Description of the task
Scan the entries below for the word "dueTaking". Copy each line that has it.

Task input
-- ==== Sys2Proof/Machine/Idle.lean ====
section
/-! DEFINITION. What the block does by itself when no command waits (log 3): the one event that is due now, in a fixed
order, or none. -/

namespace Sys2Proof.Machine

/-- The expiry of the first Timing List entry, when it is due (R70). -/
def Device.dueExpiry (d : Device) : Option Instr :=
  match d.dueTimer with
  | some (t, _) =>
    match t.kind with
    | .outputTimer => some .outputTimerExpiry
    | .deadline => some .deadlineExpiry
  | none => none

/-- A settle window whose end time is reached (R16). -/
def Device.dueWindow (d : Device) : Option Instr :=
  (allPoints.find? (fun p => dueReached d.now d.points[p].window)).map .settleWindowEnd

/-- A debounce interval that is complete (R102). -/
def Device.dueEdge (d : Device) : Option Instr :=
  ((List.finRange 32).find? (fun i =>
    dueReached d.now (d.inputs[i].pendingSince.map (· + d.inputs[i].interval)))).map .edgeEvent

/-- The supervision countdown's expiry (R127). -/
def Device.dueLapse (d : Device) : Option Instr := if d.lapseDue then some .supervisionLapse else none

/-- A coalescing delay's expiry (R167). -/
def Device.dueDelay (d : Device) : Option Instr :=
  ([CRingId.c0, CRingId.c1].find? (fun c => dueReached d.now (d.cring c).countdown)).map .coalescingDelayExpiry

/-- The 4 ms limit of the read in flight (R145) or of the boot read (R177). -/
def Device.dueTimeout (d : Device) : Option Instr :=
  if dueReached d.now (d.channel.map (fun op => op.issued + readTimeoutTicks)) then some (.readFailure .timeout)
  else if dueReached d.now (d.booting?.map (fun op => op.issued + readTimeoutTicks)) then
    some (.bootReadFailure .timeout)
  else none

/-- The taking command for a head record of an action ring. -/
def actionCommand (r : RingId) : Option ActionKind → Instr
  | some .set => .set r
  | some .clear => .clear r
  | some .pulse => .pulse r
  | some .delaySet => .delaySet r
  | some .delayClear => .delayClear r
  | some .blink => .blink r
  | some .note => .note r
  | some .keepalive => .keepalive r
  | none => .unknownKind r

/-- The taking command for a head record of ring 0. -/
def adminCommand : Option AdminKind → Instr
  | some .configureRing => .configureRing
  | some .configureCompletion => .configureCompletion
  | some .definePoint => .definePoint
  | some .defineInput => .defineInput
  | some .defineZone => .defineZone
  | some .defineGroup => .defineGroup
  | some .setSupervision => .setSupervision
  | some .enterRun => .enterRun
  | some .enterConfigure => .enterConfigure
  | some .forceGroup => .forceGroup
  | some .restoreSupervision => .restoreSupervision
  | some .clearPointFault => .clearPointFault
  | some .ringReset => .ringReset
  | some .snapshot => .snapshot
  | some .digest => .digest
  | none => .unknownKind 0

/-- The command that takes the head record of ring `r` (R53). -/
def takingCommand (r : RingId) (head : RawRecord) : Instr :=
  if r = 0 then adminCommand (adminKindOf head) else actionCommand r (actionKindOf head)

/-- A taking whose conditions hold (R53). -/
def Device.dueTaking (d : Device) : Option Instr :=
  (List.finRange 5).findSome? (fun r => (d.taken? r).map (fun t => takingCommand r t.1))

/-- The event that is due now and is taken next when no command waits. -/
def Device.dueCommand (d : Device) : Option Instr :=
  d.dueExpiry <|> d.dueWindow <|> d.dueEdge <|> d.dueLapse <|> d.dueDelay <|> d.dueTimeout <|> d.dueTaking

end Sys2Proof.Machine
end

Answer to the problem
def Device.dueTaking (d : Device) : Option Instr :=
  d.dueExpiry <|> d.dueWindow <|> d.dueEdge <|> d.dueLapse <|> d.dueDelay <|> d.dueTimeout <|> d.dueTaking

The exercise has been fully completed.